What's the background to that reasoning?
The safety of revaccinating for streptococcus pneumoniae seems to have been questioned in the past but severe adverse reaction seem to quite rare.
L.A. Jackson, P. Benson, V.P. Sneller, J.C. Butler, R.S. Thompson, R.T. Chen et al.,
Safety of revaccination with pneumococcal polysaccharide vaccine.
J. Am. Med. Assoc. 281 (1999)
Paste a search string from the above into Scholar.
Limited to 2008, the search turns up among other things this:
doi:10.1016/j.vaccine.2008.01.007
Alternative strategies for adult pneumococcal polysaccharide vaccination: A cost-effectiveness analysis
Summary
... vaccination at ages 50 and 65 prevented more IPD than present vaccination policies; four decennial vaccinations were most effective. The present vaccination policy costs $3341/QALY gained, vaccinations at 50/65 cost $23,120/QALY and four vaccinations (50/60/70/80) cost $54,451/QALY; results were sensitive to vaccine uptake assumptions, with current policy no longer favored at present vaccination rates. PPV at ages 50/65 may be clinically and, depending on cost-effectiveness criterion used, economically favored over present vaccination recommendations.....
----end excerpt-----
*QALY -- Quality Adjusted Life Years
My speculation -- the insurance companies don't want to pay that money; after age 65 probably a lot of the cost is borne by Medicare in the US rather than by the private health insurer. I'd guess the refusal to provide the vaccination before age 65 is actually from the insurance company. Try asking your doctor if you can pay for it yourself.
Also ask your doctor if the insurance contract you and she are covered by interferes with her freedom to provide you with medical treatment you pay for yourself. Some contracts do penalize doctors who let you pay yourself for anything disallowed by insurance, my then doctor told me about my then health insurance plan, a few years ago. It's a dirty little secret. Flee that.
See also:
http://www.journals.uchicago.edu/doi/abs/10.1086/529142
Comparison of Pneumococcal Conjugate Polysaccharide and Free Polysaccharide Vaccines in Elderly Adults: Conjugate Vaccine Elicits Improved Antibacterial Immune Responses and Immunological Memory
"... an initial dose of conjugated pneumococcal polysaccharide (PnC) vaccine may be of value in a comprehensive adult immunization strategy."
(better immune response using PnC first than using FPV first)

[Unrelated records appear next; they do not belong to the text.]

-- ==== Sys2Proof/Laws/Store.lean ====
section
/-!
SUPPORT. Facts about a valid store (R28 to R32): the lengths of its round keys, that each layer keeps
the block width, that each layer and its inverse undo each other (R143, R153), and that `CFG` makes a
valid store (R212).
-/

namespace Sys2Proof.Machine

variable {c : Store}

theorem Store.Valid.width_pos (h : c.Valid) : 0 < c.width :=
  Nat.mul_pos h.n_pos h.m_pos

theorem Store.Valid.perm_length (h : c.Valid) : c.perm.length = c.width :=
  ((isBijection_iff _ _).mp h.perm_bijection).1

theorem Store.Valid.sbox_length (h : c.Valid) : c.sbox.length = 2 ^ c.n :=
  ((isBijection_iff _ _).mp h.sbox_bijection).1

theorem Store.Valid.invperm_bijection (h : c.Valid) : isBijection c.invperm c.width = true :=
  isBijection_of_left_inverse _ _ _ h.perm_bijection h.invperm_length h.invperm_inverts

theorem Store.Valid.invsbox_bijection (h : c.Valid) : isBijection c.invsbox (2 ^ c.n) = true :=
  isBijection_of_left_inverse _ _ _ h.sbox_bijection h.invsbox_length h.invsbox_inverts

/-- Every round key the engine reads has the block width (R28). -/
theorem Store.Valid.roundKeyAt_length (h : c.Valid) (i : Nat) (hi : i ≤ c.r) :
    (c.roundKeyAt i).length = c.width := by
  have hk := h.key_length
  simp only [Store.roundKeyAt, List.getD_eq_getElem?_getD, h.rk_window i hi, Option.getD_some,
    symbolsToBits_length, List.length_take, List.length_drop]
  rw [Nat.min_eq_left (by omega), Store.width, Nat.mul_comm]

/-! ## The layers on a block -/

theorem bitsToSymbols_block_length (b : Bits) (h : c.Valid) (hb : b.length = c.width) :
    (bitsToSymbols b c.n).length = c.m := by
  rw [bitsToSymbols_length, hb, Store.width, Nat.mul_comm, chunkCount_mul _ _ h.n_pos]

theorem subst_length (b : Bits) (h : c.Valid) (hb : b.length = c.width) :
    (subst c b).length = c.width := by
  rw [subst, symbolsToBits_length, substSyms, List.length_map, bitsToSymbols_block_length b h hb,
    Store.width, Nat.mul_comm]

theorem invSubst_length (b : Bits) (h : c.Valid) (hb : b.length = c.width) :
    (invSubst c b).length = c.width := by
  rw [invSubst, symbolsToBits_length, invSubstSyms, List.length_map,
    bitsToSymbols_block_length b h hb, Store.width, Nat.mul_comm]

theorem permute_length (b : Bits) (h : c.Valid) : (permute c b).length = c.width := by
  rw [permute, scatter_length, h.perm_length]

theorem invPermute_length (b : Bits) (h : c.Valid) : (invPermute c b).length = c.width := by
  rw [invPermute, scatter_length, h.invperm_length]

theorem invSubstSyms_substSyms (a : Syms) (h : c.Valid) (ha : ∀ x ∈ a, x < 2 ^ c.n) :
    invSubstSyms c (substSyms c a) = a := by
  simp only [invSubstSyms, substSyms, List.map_map]
  conv_rhs => rw [← List.map_id a]
  exact List.map_congr_left fun x hx => h.invsbox_inverts x (ha x hx)

theorem substSyms_invSubstSyms (a : Syms) (h : c.Valid) (ha : ∀ x ∈ a, x < 2 ^ c.n) :
    substSyms c (invSubstSyms c a) = a := by
  simp only [invSubstSyms, substSyms, List.map_map]
  conv_rhs => rw [← List.map_id a]
  exact List.map_congr_left fun x hx =>
    (tableAt_right_of_left _ _ _ _ h.sbox_bijection h.invsbox_inverts (ha x hx)).2

theorem substSyms_lt (a : Syms) (h : c.Valid) (ha : ∀ x ∈ a, x < 2 ^ c.n) :
    ∀ x ∈ substSyms c a, x < 2 ^ c.n := by
  intro x hx
  simp only [substSyms, List.mem_map] at hx
  obtain ⟨y, hy, rfl⟩ := hx
  exact tableAt_lt _ _ _ h.sbox_bijection (ha y hy)

theorem invSubstSyms_lt (a : Syms) (h : c.Valid) (ha : ∀ x ∈ a, x < 2 ^ c.n) :
    ∀ x ∈ invSubstSyms c a, x < 2 ^ c.n := by
  intro x hx
  simp only [invSubstSyms, List.mem_map] at hx
  obtain ⟨y, hy, rfl⟩ := hx
  exact tableAt_lt _ _ _ h.invsbox_bijection (ha y hy)

/-- `invsubst(subst(b)) = b` (R143 on blocks). -/
theorem invSubst_subst (b : Bits) (h : c.Valid) (hb : b.length = c.width) :
    invSubst c (subst c b) = b := by
  have hr := bitsToSymbols_lt b c.n
  rw [invSubst, subst, bitsToSymbols_symbolsToBits _ _ h.n_pos (substSyms_lt _ h hr),
    invSubstSyms_substSyms _ h hr, symbolsToBits_bitsToSymbols _ _ h.n_pos,
    zeroFill_multiple _ c.m _ h.n_pos (by rw [hb, Store.width, Nat.mul_comm])]

/-- `subst(invsubst(b)) = b` (R143 on blocks). -/
theorem subst_invSubst (b : Bits) (h : c.Valid) (hb : b.length = c.width) :
    subst c (invSubst c b) = b := by
  have hr := bitsToSymbols_lt b c.n
  rw [invSubst, subst, bitsToSymbols_symbolsToBits _ _ h.n_pos (invSubstSyms_lt _ h hr),
    substSyms_invSubstSyms _ h hr, symbolsToBits_bitsToSymbols _ _ h.n_pos,
    zeroFill_multiple _ c.m _ h.n_pos (by rw [hb, Store.width, Nat.mul_comm])]

/-- `invperm(perm(b)) = b` (R153). -/
theorem invPermute_permute (b : Bits) (h : c.Valid) (hb : b.length = c.width) :
    invPermute c (permute c b) = b :=
  scatter_inverse _ _ _ _ _ h.perm_bijection h.invperm_length h.invperm_inverts hb

/-- `perm(invperm(b)) = b` (R153). -/
theorem permute_invPermute (b : Bits) (h : c.Valid) (hb : b.length = c.width) :
    permute c (invPermute c b) = b :=
  scatter_inverse _ _ _ _ _ h.invperm_bijection h.perm_length
    (fun _ hx => (tableAt_right_of_left _ _ _ _ h.perm_bijection h.invperm_inverts hx).2) hb

/-! ## What `CFG` makes -/

theorem cfgValid_iff (n m r : Nat) (sbox perm : Syms) (key : Bits) :
    cfgValid n m r sbox perm key = true ↔
      1 ≤ n ∧ 1 ≤ m ∧ 1 ≤ r ∧ isBijection sbox (2 ^ n) = true ∧
        isBijection perm (n * m) = true ∧ n * (m + r) ≤ key.length := by
  simp [cfgValid, and_assoc]

/-- The check `CFG` makes is the spec's list of conditions (R211). -/
theorem cfgAccepts_iff (n m r : Nat) (sbox perm : Syms) (key : Bits) :
    CfgAccepts n m r sbox perm key ↔ cfgValid n m r sbox perm key = true := by
  rw [cfgValid_iff, isBijection_iff, isBijection_iff]
  exact ⟨fun h => ⟨h.1, h.2, h.3, ⟨h.4, h.5, h.6⟩, ⟨h.7, h.8, h.9⟩, h.10⟩,
    fun ⟨a, b, c, ⟨d, e, f⟩, ⟨g, i, j⟩, l⟩ => ⟨a, b, c, d, e, f, g, i, j, l⟩⟩

theorem drop_take_map_range (f : Nat → Nat) (k i m : Nat) (hi : i + m ≤ k) :
    ((((List.range k).map f).drop i).take m) = (List.range m).map fun j => f (i + j) := by
  apply List.ext_getElem?
  intro j
  by_cases hj : j < m
  · simp [hj, List.getElem?_drop, show i + j < k by omega]
  · simp [hj]

/-- A window of key symbols, as bits, is the window of key bits (R86, R160). -/
theorem symbolsToBits_keySymbols (n m r : Nat) (key : Bits) (i : Nat) (hi : i ≤ r)
    (hk : n * (m + r) ≤ key.length) :
    symbolsToBits (((keySymbols n m r key).drop i).take m) n = roundKey n m key i := by
  rw [keySymbols, drop_take_map_range _ _ _ _ (by omega)]
  have hw : (subBits key (i * n) (n * m)).length = m * n := by
    rw [subBits_length, Nat.mul_comm]
    have : n * (i + m) ≤ n * (m + r) := Nat.mul_le_mul_left n (by omega)
    rw [Nat.mul_comm i n, ← Nat.mul_add]
    omega
  refine Eq.trans ?_ (flatMap_subBits (subBits key (i * n) (n * m)) m n hw)
  simp only [symbolsToBits, List.flatMap_def, List.map_map]
  congr 1
  apply List.map_congr_left
  intro j hj
  have hj := List.mem_range.mp hj
  have hs : subBits (subBits key (i * n) (n * m)) (j * n) n = subBits key ((i + j) * n) n := by
    have h1 : (j + 1) * n ≤ m * n := Nat.mul_le_mul_right n hj
    rw [Nat.succ_mul] at h1
    simp only [subBits, List.drop_take, List.drop_drop, List.take_take]
    rw [Nat.min_eq_left (by rw [Nat.mul_comm n m]; omega), Nat.add_mul]
  have hl : (subBits key ((i + j) * n) n).length = n := by
    apply subBits_length
    have : n * (i + j + 1) ≤ n * (m + r) := Nat.mul_le_mul_left n (by omega)
    rw [Nat.mul_comm (i + j) n, ← Nat.mul_succ]
    exact Nat.le_trans this hk
  simp only [Function.comp_apply, symAt, hs]
  have h := bitsOf_val (subBits key ((i + j) * n) n)
  rw [hl] at h
  exact h

/-- A successful `CFG` establishes every invariant of the store (R212). -/
theorem storeOf_valid (n m r : Nat) (sbox perm : Syms) (key : Bits)
    (h : cfgValid n m r sbox perm key = true) : (storeOf n m r sbox perm key).Valid := by
  obtain ⟨hn, hm, hr, hs, hp, hk⟩ := (cfgValid_iff n m r sbox perm key).mp h
  exact
    { n_pos := hn
      m_pos := hm
      r_pos := hr
      key_length := by simp [storeOf, keySymbols]
      key_range := by
        intro x hx
        simp only [storeOf, keySymbols, List.mem_map] at hx
        obtain ⟨j, -, rfl⟩ := hx
        exact symAt_lt _ _ _
      rk_length := by simp [storeOf, keySchedule]
      rk_window := by
        intro i hi
        simp only [storeOf] at hi ⊢
        rw [symbolsToBits_keySymbols n m r key i hi hk]
        simp [keySchedule, show i < r + 1 by omega]
      sbox_bijection := hs
      invsbox_length := by
        simp only [storeOf]
        rw [invertTable_length, ((isBijection_iff _ _).mp hs).1]
      invsbox_inverts := fun x hx => invertTable_left _ _ _ hs hx
      perm_bijection := hp
      invperm_length := by
        simp only [storeOf, Store.width]
        rw [invertTable_length, ((isBijection_iff _ _).mp hp).1]
      invperm_inverts := fun x hx => invertTable_left _ _ _ hp hx }

end Sys2Proof.Machine
end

(the Erratum mentioned is a typo in an author name, not an error in the study itself)
Hank,
Thanks for the links. Like you, I'm guessing that this primarily has to do with cost, and not public health.
my cousin who is 12 yrs.old is in the hospital fighting for her life from what we thought was Strep throat.now we found out that she also has the flu type 2.her lungs are not working well they had to give her a lung and heart bypass so they can rest and start to heal. her blood pressure is down to 40 which is not good at all.i just want to know what else can cause her body to start shutting down like this .they also said they found mrsa is her nose.could that have gotten into her system through her strep throat? she is at one of the best hospitals for children.but we are truly lost.If she does make it through this they said that it could take 3 months for her to get back to just being off the machines that shes on.i just need to know if anyone can tell me somthing because they don't know what the secondary infection is that is basicly eating her lungs away is. thanks
thanks
they also said they found mrsa is her nose
Thank you for your sharing.!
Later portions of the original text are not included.